The final show for this year's Eisteddfod was Jools Holland and his fabulous rhythm and blues orchestra.

We've seen Jools before at Llangollen and his shows are hugely enjoyable - no theme tune could ever be more appropriate for an artiste than Jool's Enjoy Yourself. My favourite part of the session was the fabulous ska duo Pauline Black and Arthur "Gaps" Hendrickson from The Selecter. Another brilliant event.
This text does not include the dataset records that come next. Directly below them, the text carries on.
/-! ### TEXT (R57, R59) -/

/-- Settles O8: the step is the host's write, which leaves the platform and so the size of TEXT. -/
theorem textReadsBackWhatTheHostWrote : Obligations.TextReadsBackWhatTheHostWrote := by
  intro s a b es hs hp hwf
  obtain ⟨hread, hcanonical, hframe⟩ := textWrite_spec a b (setPort es s) hwf
  have hstep : step s = .next (textWrite a b (setPort es s)) := by
    rw [step_event hs hp, runEvent]
  exact ⟨_, hstep, hread, hcanonical, hframe⟩

/-! ### The search of the code tables (R52) -/

/-- The search goes through the symbols in rising order. -/
theorem allSyms_rising : allSyms.Pairwise (· < ·) :=
  List.pairwise_map.mpr (List.pairwise_lt_finRange 32)

/-- No symbol below the one the search finds has the entry. -/
theorem tbl_ne_of_lt_lookup {k : CodeTables} {p : Page} {c : Chr} {i j : Sym} (h : lookup k p c = some i) (hj : j < i) :
    tbl k p j ≠ c := by
  obtain ⟨-, before, after, hsplit, hbefore⟩ := List.find?_eq_some_iff_append.mp h
  have hafter : ∀ m ∈ after, i < m := by
    obtain ⟨-, hrising, -⟩ := List.pairwise_append.mp (hsplit ▸ allSyms_rising)
    exact (List.pairwise_cons.mp hrising).1
  have hmem : j ∈ before ++ i :: after := hsplit ▸ mem_allSyms j
  rcases List.mem_append.mp hmem with hin | hin
  · simpa using hbefore j hin
  · rcases List.mem_cons.mp hin with rfl | hin
    · exact absurd hj (BitVec.lt_irrefl j)
    · exact absurd hj (BitVec.lt_asymm (hafter j hin))

/-- The lowest symbol with the entry is the one the search finds: it finds some symbol, and neither is below the other. -/
theorem lookup_of_lowest {k : CodeTables} {p : Page} {c : Chr} {i : Sym} (hi : tbl k p i = c)
    (hlowest : ∀ j, j < i → tbl k p j ≠ c) : lookup k p c = some i := by
  cases hfound : lookup k p c with
  | none => exact absurd hi (lookup_none.mp hfound i)
  | some m =>
    have hge : ¬ m < i := fun hlt => hlowest m hlt (lookup_some hfound)
    have hle : ¬ i < m := fun hlt => tbl_ne_of_lt_lookup hfound hlt hi
    rw [BitVec.le_antisymm (BitVec.not_lt.mp hle) (BitVec.not_lt.mp hge)]

/-- Settles O17: the search is sound and lowest, and complete; its failure is `lookup_none`. -/
theorem lookupReturnsTheLowestIndex : Obligations.LookupReturnsTheLowestIndex := by
  intro k p c
  refine ⟨fun i => ⟨fun hfound => ?_, fun ⟨hi, hlowest⟩ => ?_⟩, lookup_none⟩
  · exact ⟨lookup_some hfound, fun _ => tbl_ne_of_lt_lookup hfound⟩
  · exact lookup_of_lowest hi hlowest

end Sys2Proof.Proofs.TextAndTables
end

section
/-! PROOFS. The command words (spec/30_encoding.md): the round trip of encode and decode, the opcode map, the refused words,
and the check of the shipped tables. -/

namespace Sys2Proof.Proofs.Encoding

open Sys2Proof Sys2Proof.Machine Sys2Proof.Proofs.BlockState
I'll close today on a sombre note. While we were in Scotland five men were killed in an industrial accident. I caught it briefly on the news and assumed that it was an accident overseas as it was given very little time in the bulletin. I noticed in a very small piece in The Times the next day that the accident happened in Birmingham. How is it that the accident was not a major news story? Okay there's been a lot of politics going on but two poor children who drowned in Scotland a day or so later were front page news on almost every newspaper. I can't remember an industrial accident on this scale that has merited less column inches and have to ask myself if it could be to do with the fact that the five men who died were from Africa. The few bits of information on the internet reported them as "foreign", "Senegalese", "Spanish" and "Ghanaian." Does the fact that they were black have anything to do with the lack of newsworthiness? We see the problems that America has with black people being murdered by the police. Isn't this failure to cover a story an example of the same sort of attitude to the value of black lives?